### PROBLEM DETAILS
Find the line below that contains "(let w := vx 0x21". Transcribe it and every line after it exactly, adding nothing.
*** RECORDS FOR THIS EXERCISE Section Begins ***
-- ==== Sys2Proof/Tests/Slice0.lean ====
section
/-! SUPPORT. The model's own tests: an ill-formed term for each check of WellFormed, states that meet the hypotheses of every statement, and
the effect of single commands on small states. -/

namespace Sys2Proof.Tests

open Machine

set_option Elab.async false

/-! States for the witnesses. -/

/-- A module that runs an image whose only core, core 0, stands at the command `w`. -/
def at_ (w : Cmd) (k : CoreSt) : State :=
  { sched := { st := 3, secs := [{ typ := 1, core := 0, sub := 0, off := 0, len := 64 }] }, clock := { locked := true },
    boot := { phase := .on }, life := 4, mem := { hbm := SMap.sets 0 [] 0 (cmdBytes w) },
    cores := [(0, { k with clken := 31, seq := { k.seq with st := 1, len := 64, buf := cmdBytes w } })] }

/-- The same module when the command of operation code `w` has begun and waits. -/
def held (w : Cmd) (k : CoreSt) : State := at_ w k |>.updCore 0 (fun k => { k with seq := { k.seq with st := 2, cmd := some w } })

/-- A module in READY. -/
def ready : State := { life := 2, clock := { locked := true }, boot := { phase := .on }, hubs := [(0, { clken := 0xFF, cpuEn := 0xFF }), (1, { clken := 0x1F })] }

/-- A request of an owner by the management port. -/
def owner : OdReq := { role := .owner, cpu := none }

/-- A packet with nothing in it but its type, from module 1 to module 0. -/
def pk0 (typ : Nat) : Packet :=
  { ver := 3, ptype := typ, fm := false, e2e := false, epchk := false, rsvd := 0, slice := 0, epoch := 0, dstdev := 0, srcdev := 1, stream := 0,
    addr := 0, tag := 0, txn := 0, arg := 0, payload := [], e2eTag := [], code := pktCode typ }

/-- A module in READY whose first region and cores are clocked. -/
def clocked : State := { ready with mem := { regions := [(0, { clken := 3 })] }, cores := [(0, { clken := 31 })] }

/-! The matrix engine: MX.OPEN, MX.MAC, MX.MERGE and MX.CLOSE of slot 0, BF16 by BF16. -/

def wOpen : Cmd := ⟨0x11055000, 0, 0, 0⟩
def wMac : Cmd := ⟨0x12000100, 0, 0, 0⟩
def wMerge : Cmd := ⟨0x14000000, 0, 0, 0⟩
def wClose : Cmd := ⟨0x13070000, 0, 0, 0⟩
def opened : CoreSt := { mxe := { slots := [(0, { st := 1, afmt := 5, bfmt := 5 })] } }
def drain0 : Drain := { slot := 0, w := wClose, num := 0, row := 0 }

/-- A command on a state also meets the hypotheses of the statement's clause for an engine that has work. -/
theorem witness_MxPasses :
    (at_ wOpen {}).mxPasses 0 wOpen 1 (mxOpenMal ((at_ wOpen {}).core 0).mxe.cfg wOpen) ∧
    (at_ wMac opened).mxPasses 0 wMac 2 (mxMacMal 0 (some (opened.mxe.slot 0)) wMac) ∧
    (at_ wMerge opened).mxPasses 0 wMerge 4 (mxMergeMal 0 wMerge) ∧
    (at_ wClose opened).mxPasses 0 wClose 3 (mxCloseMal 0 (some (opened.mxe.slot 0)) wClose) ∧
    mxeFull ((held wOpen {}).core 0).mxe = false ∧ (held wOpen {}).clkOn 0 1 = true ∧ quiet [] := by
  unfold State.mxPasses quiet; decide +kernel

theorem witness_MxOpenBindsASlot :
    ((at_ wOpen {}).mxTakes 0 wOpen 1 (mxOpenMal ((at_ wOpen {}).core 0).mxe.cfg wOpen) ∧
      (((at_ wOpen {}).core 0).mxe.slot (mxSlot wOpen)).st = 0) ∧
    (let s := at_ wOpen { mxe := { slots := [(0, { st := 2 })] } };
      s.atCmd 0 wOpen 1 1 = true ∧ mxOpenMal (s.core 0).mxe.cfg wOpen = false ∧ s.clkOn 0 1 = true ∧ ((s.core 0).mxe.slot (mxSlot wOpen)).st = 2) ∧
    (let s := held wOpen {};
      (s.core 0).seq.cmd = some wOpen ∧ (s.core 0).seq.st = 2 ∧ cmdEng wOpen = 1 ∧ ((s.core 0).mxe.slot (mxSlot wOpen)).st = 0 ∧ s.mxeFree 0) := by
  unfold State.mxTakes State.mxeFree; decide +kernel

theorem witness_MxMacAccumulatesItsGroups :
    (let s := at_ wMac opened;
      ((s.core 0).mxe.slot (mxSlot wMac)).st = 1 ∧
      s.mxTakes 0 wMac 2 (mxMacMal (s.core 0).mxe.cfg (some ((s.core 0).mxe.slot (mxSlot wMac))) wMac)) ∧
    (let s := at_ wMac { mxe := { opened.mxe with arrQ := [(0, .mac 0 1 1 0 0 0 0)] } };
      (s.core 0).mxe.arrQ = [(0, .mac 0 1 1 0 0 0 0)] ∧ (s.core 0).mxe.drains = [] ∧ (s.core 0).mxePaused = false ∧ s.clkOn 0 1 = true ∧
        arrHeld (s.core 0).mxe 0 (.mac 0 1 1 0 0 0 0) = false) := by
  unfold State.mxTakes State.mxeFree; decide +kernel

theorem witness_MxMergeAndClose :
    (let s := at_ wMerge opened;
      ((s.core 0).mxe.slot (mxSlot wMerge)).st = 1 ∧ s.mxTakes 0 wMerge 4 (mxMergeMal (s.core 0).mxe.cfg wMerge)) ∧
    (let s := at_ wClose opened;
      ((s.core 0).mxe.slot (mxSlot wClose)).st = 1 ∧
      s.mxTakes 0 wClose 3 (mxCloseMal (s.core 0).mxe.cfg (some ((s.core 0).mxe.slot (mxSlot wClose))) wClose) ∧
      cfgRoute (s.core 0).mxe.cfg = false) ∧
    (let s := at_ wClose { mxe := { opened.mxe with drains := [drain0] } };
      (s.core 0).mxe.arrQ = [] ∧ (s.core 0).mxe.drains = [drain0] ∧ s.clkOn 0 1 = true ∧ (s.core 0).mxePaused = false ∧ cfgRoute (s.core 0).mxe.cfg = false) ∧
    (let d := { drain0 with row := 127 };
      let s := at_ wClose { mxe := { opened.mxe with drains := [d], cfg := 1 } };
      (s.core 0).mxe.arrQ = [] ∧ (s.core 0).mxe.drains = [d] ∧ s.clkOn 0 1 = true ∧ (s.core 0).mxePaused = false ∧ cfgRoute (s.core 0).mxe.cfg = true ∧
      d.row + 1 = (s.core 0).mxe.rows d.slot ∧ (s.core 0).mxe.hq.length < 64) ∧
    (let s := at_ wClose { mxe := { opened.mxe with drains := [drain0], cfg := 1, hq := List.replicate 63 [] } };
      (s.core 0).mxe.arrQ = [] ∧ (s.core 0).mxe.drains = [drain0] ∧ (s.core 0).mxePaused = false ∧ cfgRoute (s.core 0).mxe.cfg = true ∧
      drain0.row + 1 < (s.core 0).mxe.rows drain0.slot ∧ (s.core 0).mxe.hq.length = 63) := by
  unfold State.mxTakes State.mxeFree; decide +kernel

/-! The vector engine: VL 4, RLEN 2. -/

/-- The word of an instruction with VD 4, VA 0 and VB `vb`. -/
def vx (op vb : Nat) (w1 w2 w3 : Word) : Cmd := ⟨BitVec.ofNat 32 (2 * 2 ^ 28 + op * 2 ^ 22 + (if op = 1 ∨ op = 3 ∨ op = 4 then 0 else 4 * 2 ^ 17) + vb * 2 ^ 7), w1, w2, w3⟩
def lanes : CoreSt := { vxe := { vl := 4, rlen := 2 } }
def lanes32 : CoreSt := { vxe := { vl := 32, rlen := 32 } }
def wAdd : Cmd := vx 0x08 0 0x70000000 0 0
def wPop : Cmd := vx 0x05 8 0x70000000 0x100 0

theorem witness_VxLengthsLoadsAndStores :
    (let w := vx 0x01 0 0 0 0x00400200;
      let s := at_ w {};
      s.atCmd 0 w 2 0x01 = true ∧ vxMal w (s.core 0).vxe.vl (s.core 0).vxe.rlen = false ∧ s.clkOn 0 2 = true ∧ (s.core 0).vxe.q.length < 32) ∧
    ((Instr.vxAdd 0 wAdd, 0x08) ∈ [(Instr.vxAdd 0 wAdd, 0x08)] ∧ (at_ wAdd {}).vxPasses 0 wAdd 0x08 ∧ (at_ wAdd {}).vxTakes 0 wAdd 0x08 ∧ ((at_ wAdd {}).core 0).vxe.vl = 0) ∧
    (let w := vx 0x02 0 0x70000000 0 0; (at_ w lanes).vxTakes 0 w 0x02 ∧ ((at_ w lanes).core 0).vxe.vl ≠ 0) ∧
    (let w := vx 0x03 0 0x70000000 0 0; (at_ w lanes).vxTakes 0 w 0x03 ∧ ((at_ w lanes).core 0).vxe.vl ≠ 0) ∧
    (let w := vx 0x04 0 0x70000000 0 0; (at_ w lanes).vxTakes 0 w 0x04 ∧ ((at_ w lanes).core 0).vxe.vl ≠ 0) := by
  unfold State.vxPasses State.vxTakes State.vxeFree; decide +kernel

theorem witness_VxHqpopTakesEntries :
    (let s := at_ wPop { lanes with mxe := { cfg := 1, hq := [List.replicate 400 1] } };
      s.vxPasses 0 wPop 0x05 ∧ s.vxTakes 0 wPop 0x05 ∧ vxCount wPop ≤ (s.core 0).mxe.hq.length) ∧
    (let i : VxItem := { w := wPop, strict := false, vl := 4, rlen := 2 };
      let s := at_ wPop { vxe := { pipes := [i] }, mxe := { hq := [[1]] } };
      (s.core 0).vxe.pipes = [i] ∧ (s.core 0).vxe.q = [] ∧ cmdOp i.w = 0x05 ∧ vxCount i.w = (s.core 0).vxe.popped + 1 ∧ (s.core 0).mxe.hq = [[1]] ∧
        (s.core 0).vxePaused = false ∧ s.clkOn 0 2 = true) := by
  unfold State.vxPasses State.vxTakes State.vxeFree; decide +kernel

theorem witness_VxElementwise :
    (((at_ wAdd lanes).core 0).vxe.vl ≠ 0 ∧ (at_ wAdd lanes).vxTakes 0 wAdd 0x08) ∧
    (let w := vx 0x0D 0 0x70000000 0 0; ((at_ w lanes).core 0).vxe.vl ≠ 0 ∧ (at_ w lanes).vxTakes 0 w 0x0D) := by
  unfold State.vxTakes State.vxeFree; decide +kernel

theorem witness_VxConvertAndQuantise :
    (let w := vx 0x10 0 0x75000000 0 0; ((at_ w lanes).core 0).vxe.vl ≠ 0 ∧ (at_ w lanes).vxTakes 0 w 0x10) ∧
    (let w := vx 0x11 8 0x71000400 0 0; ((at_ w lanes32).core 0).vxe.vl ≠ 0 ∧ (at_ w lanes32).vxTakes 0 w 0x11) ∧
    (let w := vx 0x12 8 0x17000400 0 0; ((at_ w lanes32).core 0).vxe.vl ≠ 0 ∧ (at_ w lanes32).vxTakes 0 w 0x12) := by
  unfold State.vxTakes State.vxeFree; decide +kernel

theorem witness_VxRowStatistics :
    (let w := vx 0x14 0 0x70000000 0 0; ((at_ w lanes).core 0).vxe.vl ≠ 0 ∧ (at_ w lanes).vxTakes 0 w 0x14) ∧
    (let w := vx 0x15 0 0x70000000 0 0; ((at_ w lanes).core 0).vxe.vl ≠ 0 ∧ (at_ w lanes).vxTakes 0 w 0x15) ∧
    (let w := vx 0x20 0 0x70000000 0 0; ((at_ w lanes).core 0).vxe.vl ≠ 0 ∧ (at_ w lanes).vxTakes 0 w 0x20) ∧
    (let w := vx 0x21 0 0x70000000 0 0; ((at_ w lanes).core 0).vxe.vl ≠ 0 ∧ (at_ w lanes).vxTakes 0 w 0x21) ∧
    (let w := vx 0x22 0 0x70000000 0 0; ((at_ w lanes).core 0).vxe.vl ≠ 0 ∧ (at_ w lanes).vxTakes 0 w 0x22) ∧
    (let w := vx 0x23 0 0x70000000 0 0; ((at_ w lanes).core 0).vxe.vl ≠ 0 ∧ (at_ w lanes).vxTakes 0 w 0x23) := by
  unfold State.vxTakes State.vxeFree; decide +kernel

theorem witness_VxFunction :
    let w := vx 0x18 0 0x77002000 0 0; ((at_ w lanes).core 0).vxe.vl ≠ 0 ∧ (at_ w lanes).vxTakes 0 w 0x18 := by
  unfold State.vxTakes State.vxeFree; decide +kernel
*** RECORDS FOR THIS EXERCISE Section Ends ***
### PROBLEM SOLUTION
    (let w := vx 0x21 0 0x70000000 0 0; ((at_ w lanes).core 0).vxe.vl ≠ 0 ∧ (at_ w lanes).vxTakes 0 w 0x21) ∧
    (let w := vx 0x22 0 0x70000000 0 0; ((at_ w lanes).core 0).vxe.vl ≠ 0 ∧ (at_ w lanes).vxTakes 0 w 0x22) ∧
    (let w := vx 0x23 0 0x70000000 0 0; ((at_ w lanes).core 0).vxe.vl ≠ 0 ∧ (at_ w lanes).vxTakes 0 w 0x23) := by
  unfold State.vxTakes State.vxeFree; decide +kernel

theorem witness_VxFunction :
    let w := vx 0x18 0 0x77002000 0 0; ((at_ w lanes).core 0).vxe.vl ≠ 0 ∧ (at_ w lanes).vxTakes 0 w 0x18 := by
  unfold State.vxTakes State.vxeFree; decide +kernel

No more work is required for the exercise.